Supplied data
━━━
/-- A fault record (R475), with what R480 to R482 keep beside its 32 bytes: the start-up since which its `seq` counts, whether its handling needs REPAIR (R486), its
stage of handling, and the resources it needs. -/
structure FltRec where
  sec : Nat
  ns : Nat
  seq : Nat
  era : Nat
  die : Nat
  block : Nat
  inst : Nat
  sub : Nat
  cls : Nat
  sev : Nat
  action : Nat
  openR : Bool
  merged : Bool
  preempted : Bool
  unresolved : Bool
  count : Nat
  fn : Nat
  detail : Nat
  repair : Bool
  stage : Nat
  res : List Nat
  deriving DecidableEq, Repr

/-- LOG_NOTIFY setting of a function (R463): vector, lowest severity. -/
structure Notify where
  vec : Nat
  sev : Nat
  deriving DecidableEq, Repr

/-- The record ring (R480): `ring` holds the records by entry number 0 to 255; keys from 256 hold handlings whose record could
not be stored (R484). `era` counts start-ups, since `seq` starts again at each; `readPos` is each function's read position in order of era and `seq` (R463). -/
structure FltSt where
  ring : Tbl (Option FltRec)
  era : Nat
  readPos : Tbl Nat
  notify : Tbl (Option Notify)
  rejected : Tbl Bool
  deriving DecidableEq, Repr

/-- A trace packet (R528): type, die, source, sequence number, time and payload words of R529. -/
structure TracePkt where
  ptype : Nat
  die : Nat
  src : Nat
  tseq : Nat
  sec : Nat
  ns : Nat
  payload : List Nat
  deriving DecidableEq, Repr

/-- Observation state of chapter 19 that no register holds: trace FIFOs by base die (R527), drops since the last loss packet for
source orders 1, 3, 4 and 5 (R530) by die × 4 + k, the counters that count (die × 256 + n of `EVT_SEL.enable`), the fabric
counters that count (die × 32 + n), and the stimulus FIFOs of fabric sections (R533) by die × 8 + section: port, value, seconds, ns. -/
structure ObsSt where
  fifo : Tbl (List TracePkt)
  dropped : Tbl Nat
  evtOn : List Nat
  fabEvtOn : List Nat
  stim : Tbl (List (Nat × Nat × Nat × Nat))
  deriving DecidableEq, Repr

/-- Clocks and reset state: whether REFCLK_ROOT is in limits, whether it has been declared lost, and for base dies (0 to 3) and
fabric dies (4 to 15, as R476 numbers them) whether the clock is lost, the die is in reset, or has failed; a domain's closing mark
lives with `closing` here (R224); whether the device is held in device reset (R82), and whether start-up has stopped for want of a rail (R511). -/
structure ClkSt where
  refOk : Bool
  refLost : Bool
  clockLost : List Nat
  inReset : List Nat
  failed : List Nat
  closing : List Nat
  held : Bool
  stopped : Bool
  deriving DecidableEq, Repr

/-- Half a PTP exchange that waits for its partner (R47). -/
inductive PtpHalf where
  | sync | followUp | delayReq | delayResp
  deriving DecidableEq, Repr

/-- A message that waits for its partner: which half has come, its sequence id, and the offset it measured in 2^-16 ns. -/
structure PtpWait where
  half : PtpHalf
  seqId : Nat
  offset : Int
  deriving DecidableEq, Repr

/-- House-time state that no register holds: deviation of each die's copy from the reference copy in 2^-40 ns (key: die code of R476), the
ROOT cycle after each copy's last reload, dies whose generators take the reference copy until Kiln has tested their counter (R44), first acquisition (R51), the run of updates
inside `lock_thresh` (R50), the outliers in a row that lie within 1 µs of one another (R47), rejected PPS edges in a row (R52), valid updates of a lost
primary in a row (R52), the last averaged rate, whether HT_PPS_SEC was written since the last edge (R48), the whole second the last
edge marked, messages that wait for a partner, the selected master's port (R47), whether TIME_10M is in limits, whether the servo runs, and generators (die × 64 + n) whose committed program waits for its first frame start (R57). -/
structure HtSt where
  dev : Tbl Int
  reloadAt : Tbl Nat
  refTimed : List Nat
  firstAcq : Bool
  goodRun : Nat
  outs : List Int
  ppsRejRun : Nat
  primaryRun : Nat
  avgRate : Nat
  ppsSecSet : Bool
  lastSec : Nat
  waits : List PtpWait
  master : Option Nat
  tenMOk : Bool
  waiting : List Nat
  servoOn : Bool
  deriving DecidableEq, Repr

/-- The fuses (R103, R451, R554, R1): values blown once; survivors of every reset. -/
structure FuseSt where
  deviceSn : Nat
  aesKey : List Nat
  aesRevoke : Nat
  bbkAllowed : Bool
  sigRequired : Bool
  ownerRevoke : Nat
  chainLanes : Nat
  chainOutOff : Bool
  chainIn : Bool
  ownerHash : List Nat
  svnFuse : Nat
  hostaSplit : Bool
  hostbEn : Bool
  bmcSafe : Bool
  bmcAddr : Nat
  kekSeed : Nat
  fwSvn : Nat
  leashPassHash : Nat
  leashPassOff : Bool
  leashCtlOff : Bool
  grade : Nat
  temp : Nat
  lid : Nat
  spareMap : List (Nat × Nat)
  deriving DecidableEq, Repr

/-- The battery domain (R100): the key, and whether TAMPER_N has zeroised it. -/
structure BbkSt where
  key : Option Nat
  tamperLow : Bool
  deriving DecidableEq, Repr

/-- One copy of the slot directory (R105): its sequence number, the valid bits, svn and lengths of both slots, and `boot_pref`. -/
structure SlotDir where
  seq : Nat
  good : Bool
  valid0 : Bool
  valid1 : Bool
  svn0 : Nat
  svn1 : Nat
  len0 : Nat
  len1 : Nat
  bootPref : Nat
  deriving DecidableEq, Repr

/-- The peat store (R104 to R107): its logical space as 64-bit words by word index, the two directory copies, units with an
uncorrectable error (4 KiB unit numbers), the journal and Ember records by their own fields below, and firmware banks' versions. -/
structure PeatSt where
  words : Tbl Nat
  dirA : SlotDir
  dirB : SlotDir
  badUnits : List Nat
  deriving DecidableEq, Repr

/-- A stream header's fields (R87), and the digest of the stream as it arrived (R467). -/
structure Hdr where
  kind : Nat
  grade : Nat
  startMode : Nat
  signed : Bool
  keySrc : Nat
  svn : Nat
  targetSn : Nat
  chainRemaining : Nat
  bodyLen : Nat
  buildId : Nat
  userId : Nat
  rDie : Nat
  rRow0 : Nat
  rRow1 : Nat
  rCol : Nat
  rWidth : Nat
  ownerPub : Nat
  digest : Nat
  deriving DecidableEq, Repr

/-- Which path a stream arrived on (R88 check 6, R112): start-up, a host full load, a transaction, or a check of stored bytes. -/
inductive Path where
  | none | startup | hostLoad | txn (t : Nat)
  deriving DecidableEq, Repr

/-- What a transaction or an image has staged: field values by field key, the registers staged (in order), frames written, and block
RAM contents by MEMINIT address (R95). -/
structure Staged where
  vals : Tbl Nat
  regs : List (Reg × Ix)
  frames : List Nat
  mems : Tbl (List Nat)
  deriving DecidableEq, Repr

/-- A body error found while parsing (R112): code, byte offset, frame address, detail. -/
structure BodyErr where
  code : Nat
  offset : Nat
  frame : Nat
  detail : Nat
  deriving DecidableEq, Repr

/-- Placement of a region image (R139, R140): target die, region, first column, first block RAM ordinal, whether its home is vacated. -/
structure Place where
  die : Nat
  rgn : Nat
  col : Nat
  bram : Nat
  vacate : Bool
  deriving DecidableEq, Repr

/-- The configuration controller (R86): the stream in progress, its header, position, frames written, the packets' first error, whether
END has been parsed, its placement, the fabric die whose internal port is its source, whether a second
start-up attempt is under way (R68), the placement asked for, the function and command it answers, the extra bytes already recorded, the running image's svn, slot and start mode, and
whether that image has reached its start mode (R101). -/
structure CfgSt where
  path : Path
  hdr : Hdr
  pos : Nat
  frames : Nat
  err : Option BodyErr
  ended : Bool
  place : Place
  icp : Option Nat
  req : Option PlaceReq
  img : Staged
  retried : Bool
  fn : Nat
  cmd : Option HostCmd
  runSvn : Nat
  runSlot : Option Nat
  runStart : Nat
  reached : Bool
  deriving DecidableEq, Repr

/-- A MODE_SET that waits for its trigger (R61, R579): the mode, the house time of the trigger in 2^-40 ns, the trigger, the command to answer, unless its function's rings have been reset (R455). -/
structure ModeWait where
  mode : Mode
  time : Nat
  trig : Trigger
  cmd : Option HostCmd
  deriving DecidableEq, Repr

/-- What a transaction holds beside `HRT_TXN_STAT` and `HRT_TXN_AT` (R123 to R132): staged values and frames, the armed trigger, the
status its next command returns, whether it is a default transaction, the state a stream came from, the placements of its region
images with their build_id, and `txn_timeout` in ms. -/
structure TxnSt where
  staged : Staged
  trig : Option Trigger
  next : Option Nat
  dflt : Bool
  from_ : Nat
  places : List (Place × Hdr)
  timeout : Nat
  deriving DecidableEq, Repr

/-- Planes, transactions, regions and internal ports: frame contents of both planes by frame address (an unlisted frame is
unconfigured), frames awaiting restore and resync, transactions 0 to 15, block RAM contents (MEMINIT address) and deep RAM contents,
internal-port transactions by fabric die, frames that scrub corrected with the ROOT cycle (R144), frames awaiting rebuild (frame × 2 + plane, R145),
the MODE_SET that waits for its trigger, whether the active plane holds a committed image, measurements 3 and 5 (R467), and dies that a commit
waits to be applied on at their return (R122). -/
structure PlaneSt where
  active : Tbl (List Nat)
  shadow : Tbl (List Nat)
  stale : List Nat
  resync : List Nat
  txn : Tbl TxnSt
  bram : Tbl (List Nat)
  deep : Tbl Nat
  icpTxn : Tbl (Option Nat)
  corrected : Tbl Nat
  rebuild : List Nat
  modeWait : Option ModeWait
  image : Bool
  m3 : Nat
  m5 : Nat
  rejoin : List Nat
  deriving DecidableEq, Repr

/-- Staged nothing. -/
def Staged.empty : Staged := { vals := [], regs := [], frames := [], mems := [] }

/-- A transaction number that holds nothing. -/
def TxnSt.empty : TxnSt :=
  { staged := Staged.empty, trig := none, next := none, dflt := false, from_ := 0, places := [], timeout := 0 }

/-- No header. -/
def Hdr.empty : Hdr :=
  { kind := 0, grade := 0, startMode := 0, signed := false, keySrc := 0, svn := 0, targetSn := 0, chainRemaining := 0, bodyLen := 0,
    buildId := 0, userId := 0, rDie := 0, rRow0 := 0, rRow1 := 0, rCol := 0, rWidth := 0, ownerPub := 0, digest := 0 }

/-- A blank directory copy. -/
def SlotDir.blank : SlotDir :=
  { seq := 0, good := true, valid0 := false, valid1 := false, svn0 := 0, svn1 := 0, len0 := 0, len1 := 0, bootPref := 0 }

/-- Repairs of one crossing bundle (R195, R196): wires (0 to 31, 32 and 33 the spares, 34 the check wire) that a spare has taken over,
and whether it runs in the repair pool. -/
structure BundleSt where
  taken : List Nat
  pooled : Bool
  deriving DecidableEq, Repr
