-- ==== Sys2Proof/Machine/Noc.lean ====
section
/-! DEFINITION. The network on chip (chapter of that name): routers and their ports, routing, the checks of packets, requests and their
responses, and domains that close. Log entries: DEDUCED 36, 47, 51, 54; PRESUMED 44. -/

namespace Sys2Proof

/-- Whether a packet is a non-posted request. -/
def NocPkt.nonPosted (p : NocPkt) : Bool := p.op.val = 0 || p.op.val = 1

/-- The destination's package number. -/
def NocPkt.pkg (p : NocPkt) : Nat := p.dst.toNat / 1024

/-- The destination router, base die × 32 + router. -/
def NocPkt.dstRouter (p : NocPkt) : Nat := p.dst.toNat % 1024 / 8

/-- The destination's index in a routing table (R216). -/
def NocPkt.entry (p : NocPkt) : Nat := if p.pkg = 0 then p.dstRouter else 127 + p.pkg

/-- Whether the virtual channel matches the opcode (R211). -/
def NocPkt.vcOk (p : NocPkt) : Bool :=
  match p.op.val with
  | 0 | 1 | 2 => p.vc.val = 0
  | 3 => p.vc.val = 1
  | 4 => p.vc.val = 2
  | _ => p.vc.val = 3

/-- Whether every field is in range (R209 to R211). -/
def NocPkt.fieldsOk (p : NocPkt) : Bool :=
  !p.resv && decide (p.op.val ≤ 5) && p.vcOk && decide (p.addr.toNat / 2 ^ 48 % 256 = 0) &&
  (if p.op.val = 0 then decide (1 ≤ p.rdLen.val) else p.rdLen.val = 0) && (p.op.val = 3 || p.code.val = 0) &&
  (!(p.op.val = 1 || p.op.val = 2) || p.full || p.len.val = 1) && (p.op.val ≠ 5 || decide (p.len.val < 16))

end Sys2Proof

namespace Sys2Proof.Machine

/-! ### Addresses (R208) -/

/-- The endpoint ID of port p of router r of base die b. -/
def endpoint (b r p : Nat) : Nat := b * 256 + r * 8 + p

/-- The fixed decoder of R208: the destination endpoint ID of an address; none where no row matches. -/
def Dev.decodeAddr (d : Dev) (addr : Nat) : Option Nat :=
  let x := addr % 2 ^ 46
  let pkg := addr / 2 ^ 46 % 4
  if pkg ≠ 0 then some (pkg * 1024)
  else if x < 8 * 0x600000000 then
    let k := x / 0x600000000
    some (endpoint (k / 2) ((if k % 2 = 0 then 0 else 24) + bits x 10 3) 3)
  else if 0x4000000000 ≤ x && decide (x < 0x4000000000 + 12 * 0x400000000) then
    let f := (x - 0x4000000000) / 0x400000000
    some (endpoint (f / 3) ((x - 0x4000000000) % 0x400000000 / 0x20000000) (f % 3))
  else if 0x8000000000 ≤ x && decide (x < 0x8000000000 + 32 * 0x1000000) then
    let p := (x - 0x8000000000) / 0x1000000
    some (endpoint (p / 8) (8 + p % 8) 3)
  else if 0xC000000000 ≤ x && decide (x < 0xC080000000) then some (endpoint d.hearthDie 18 4)
  else if 0xF000000000 ≤ x && decide (x < 0xF040000000) then some (endpoint ((x - 0xF000000000) / 0x10000000) 17 4)
  else if 0xF400000000 ≤ x && decide (x < 0xF40C000000) then some (endpoint ((x - 0xF400000000) / 0x1000000 / 3) 17 4)
  else none

/-! ### Ports and neighbours (R205, R207) -/

/-- The router at the far end of a port. -/
def neighbour (b r p : Nat) : Option (Nat × Nat) :=
  if !hasPort b r p then none else
  match p with
  | 8 => some (b, r - 8)
  | 9 => some (b, r + 1)
  | 10 => some (b, r + 8)
  | 11 => some (b, r - 1)
  | 12 => some (b ^^^ 1, rtRow r * 8 + (7 - rtCol r))
  | 13 => some (b ^^^ 2, (3 - rtRow r) * 8 + rtCol r)
  | 14 => some (b ^^^ 1, rtRow r * 8 + (7 - rtCol r))
  | 15 => some (b ^^^ 2, (3 - rtRow r) * 8 + rtCol r)
  | _ => none

/-- Every router with its number across the device: base die × 32 + router. -/
def allRouters : List Nat := List.range 128

/-- The pair of neighbouring base dies that a cross port leads over (R181). -/
def portPair (b p : Nat) : Nat := if p = 12 || p = 14 then b / 2 else 2 + b % 2

/-- The four cords, or the one light cord, that carry a cross port's outgoing flits (R207). -/
def portCords (b r p : Nat) : List CordId :=
  let q := portPair b p
  let low := if p = 12 || p = 14 then decide (b % 2 = 0) else decide (b < 2)
  let g := if p = 12 then 2 * rtRow r + (if rtCol r = 7 || rtCol r = 0 then 0 else 1) else rtCol r
  let l := if p = 14 then rtRow r else rtCol r / 2
  if p = 12 || p = 13 then
    (List.range 4).map (fun i => CordId.cord (Fin.ofNat 640 (384 + 64 * q + 4 * g + i + if low then 0 else 32)))
  else if p = 14 || p = 15 then [CordId.light (Fin.ofNat 32 (8 * q + l + if low then 0 else 4))]
  else []

/-- The cord that a packet takes (R214): (`src` + `vc`) mod n of the n cords in service. -/
def Dev.cordFor (d : Dev) (b r p : Nat) (pkt : NocPkt) : Option CordId :=
  let l := (portCords b r p).filter (fun c => d.cordUp c)
  if l.isEmpty then none else l[(pkt.src.toNat + pkt.vc.val) % l.length]?

/-- The state of router r of base die b. -/
def Dev.rtState (d : Dev) (b r : Nat) : Nat := d.rd F.NOC_RT_STAT_state (Ix.on b r)

/-- Set a router's state, with its bit of `rt_down`. -/
def Dev.setRtState (d : Dev) (b r v : Nat) : Dev :=
  let a := Ix.onDie b
  let o := d.rd F.NOC_STATUS_rt_down a
  (d.st F.NOC_RT_STAT_state (Ix.on b r) v).st F.NOC_STATUS_rt_down a (o - bits o r 1 * 2 ^ r + (if v = 1 then 0 else 2 ^ r))

/-- Whether an output port is usable: it exists, is not marked down, and a cross port has a cord in service (R214, R220). -/
def Dev.portUsable (d : Dev) (b r p : Nat) : Bool :=
  hasPort b r p && !d.noc.portDown.contains (b * 32 + r, p) && (decide (p < 12) || (portCords b r p).any (fun c => d.cordUp c))

/-! ### Domains (R224, R225) -/

/-- Whether a domain takes no new packets: marked closing, or drained. -/
def Dev.domShut (d : Dev) (x : Dom) : Bool := d.noc.closing.contains x || d.noc.drained.contains x

/-- Whether access point a of fabric die f is closed: its die or base die in reset or closing, its net stopped, or the region that claims it in
reset or closing. -/
def Dev.apClosed (d : Dev) (f a : Nat) : Bool :=
  d.dieOff (f / 3) || d.dieOff (4 + f) || d.domShut (.fabric (Fin.ofNat 12 f)) || d.fab.closedAp.any (fun e => decide (e.1 = f * 32 + a)) || d.fab.dieSwap.contains f ||
  (List.range 64).any (fun n => d.flag F.FAB_RGN_DEF_defined (Ix.on f n) && bits (d.rd F.FAB_RGN_AP_ap (Ix.on f n)) a 1 = 1 &&
    (d.fab.regionReset.contains (f * 64 + n) || d.domShut (.region (Fin.ofNat 12 f) (Fin.ofNat 64 n))))

/-- Whether port group g of base die b owns a lane of a lane group that is closing or off (R225, R294). -/
def Dev.pgShut (d : Dev) (b g : Nat) : Bool :=
  (List.range 8).any (fun k => d.domShut (.lanes (Fin.ofNat 4 b) (Fin.ofNat 8 k)) &&
    (List.range 4).any (fun i => decide (d.rd F.LN_CFG_pg (Ix.on b (4 * k + i)) = g)))

/-- Whether the endpoint at a local port lies in a domain that is closing or off (R225). -/
def Dev.localShut (d : Dev) (b r p : Nat) : Bool :=
  d.dieOff b ||
  (if p < 3 then d.apClosed (3 * b + p) r
   else if p = 3 then
     (if rtRow r = 0 then d.domShut (.stack (Fin.ofNat 8 (2 * b)))
      else if rtRow r = 3 then d.domShut (.stack (Fin.ofNat 8 (2 * b + 1)))
      else if rtRow r = 1 then d.domShut (.pack (Fin.ofNat 32 (8 * b + rtCol r)))
      else false)
   else if p = 4 && 8 ≤ r && decide (r ≤ 13) then d.pgShut b (r - 8)
   else false)

/-- The far-mode group that holds package number n (R201). -/
def Dev.farGroup (d : Dev) (n : Nat) : Option (Nat × Nat) :=
  ((List.range 8).find? (fun k => d.flag F.CRD_FAR_CFG_enable (Ix.on (k / 2) (k % 2)) &&
    decide (d.rd F.CRD_FAR_CFG_pkg (Ix.on (k / 2) (k % 2)) = n))).map (fun k => (k / 2, k % 2))

/-- Whether the far-mode group for a package is lost or fenced. -/
def Dev.farShut (d : Dev) (n : Nat) : Bool :=
  match d.farGroup n with
  | none => true
  | some g => decide (d.rd F.CRD_FAR_STAT_state (Ix.on g.1 g.2) < 3) || d.mode == .safe ||
      d.domShut (.far (Fin.ofNat 4 g.1) (Fin.ofNat 2 g.2))

/-! ### Routing (R216, R218, R220, R221) -/

/-- A routing entry in the bank of the packet's epoch: port, alternate, valid, alternate valid. -/
def Dev.routeEntry (d : Dev) (b r e : Nat) (epoch : Bool) : Nat :=
  let a : Ix := { die := b, i := r, j := e }
  let now := d.plainValue .NOC_ROUTE a
  if epoch == d.flag F.NOC_STATUS_epoch (Ix.onDie b) then now
  else (Tbl.get none d.noc.oldRoutes ((b * 32 + r) * 256 + e)).getD now

/-- What a router does with a packet it has taken in. -/
inductive RouteTo where
  | deliver (port : Nat)
  | forward (port : Nat)
  | hold
  | noroute
  | domoff
  deriving DecidableEq, Repr

/-- The routing decision of router r of base die b. -/
def Dev.route (d : Dev) (b r : Nat) (p : NocPkt) : RouteTo :=
  if p.pkg = 0 && p.dstRouter = b * 32 + r then
    let q := p.dst.toNat % 8
    if !attached b r q d.fuse.hostaSplit then .noroute
    else if d.localShut b r q && p.op.val ≠ 3 then .domoff
    else .deliver q
  else if p.pkg ≠ 0 && d.farShut p.pkg && p.op.val ≠ 3 then .domoff
  else
    let e := d.routeEntry b r p.entry p.epoch
    if bits e 8 1 = 0 then .noroute
    else
      let primary := bits e 0 4
      let port := if d.portUsable b r primary then some primary
        else if bits e 9 1 = 1 && d.portUsable b r (bits e 4 4) then some (bits e 4 4) else none
      match port with
      | none => .hold
      | some q => match neighbour b r q with
        | some n => if n.1 ≠ b && d.dieOff n.1 && p.op.val ≠ 3 then .domoff else .forward q
        | none => .forward q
━━━
Exercise goal
Reproduce exactly the entries above, limited to the lines from the one with "of R476), the" through the one with "primary in a", both included.

Written solution
/-- House-time state that no register holds: deviation of each die's copy from the reference copy in 2^-40 ns (key: die code of R476), the
ROOT cycle after each copy's last reload, dies whose generators take the reference copy until Kiln has tested their counter (R44), first acquisition (R51), the run of updates
inside `lock_thresh` (R50), the outliers in a row that lie within 1 µs of one another (R47), rejected PPS edges in a row (R52), valid updates of a lost
primary in a row (R52), the last averaged rate, whether HT_PPS_SEC was written since the last edge (R48), the whole second the last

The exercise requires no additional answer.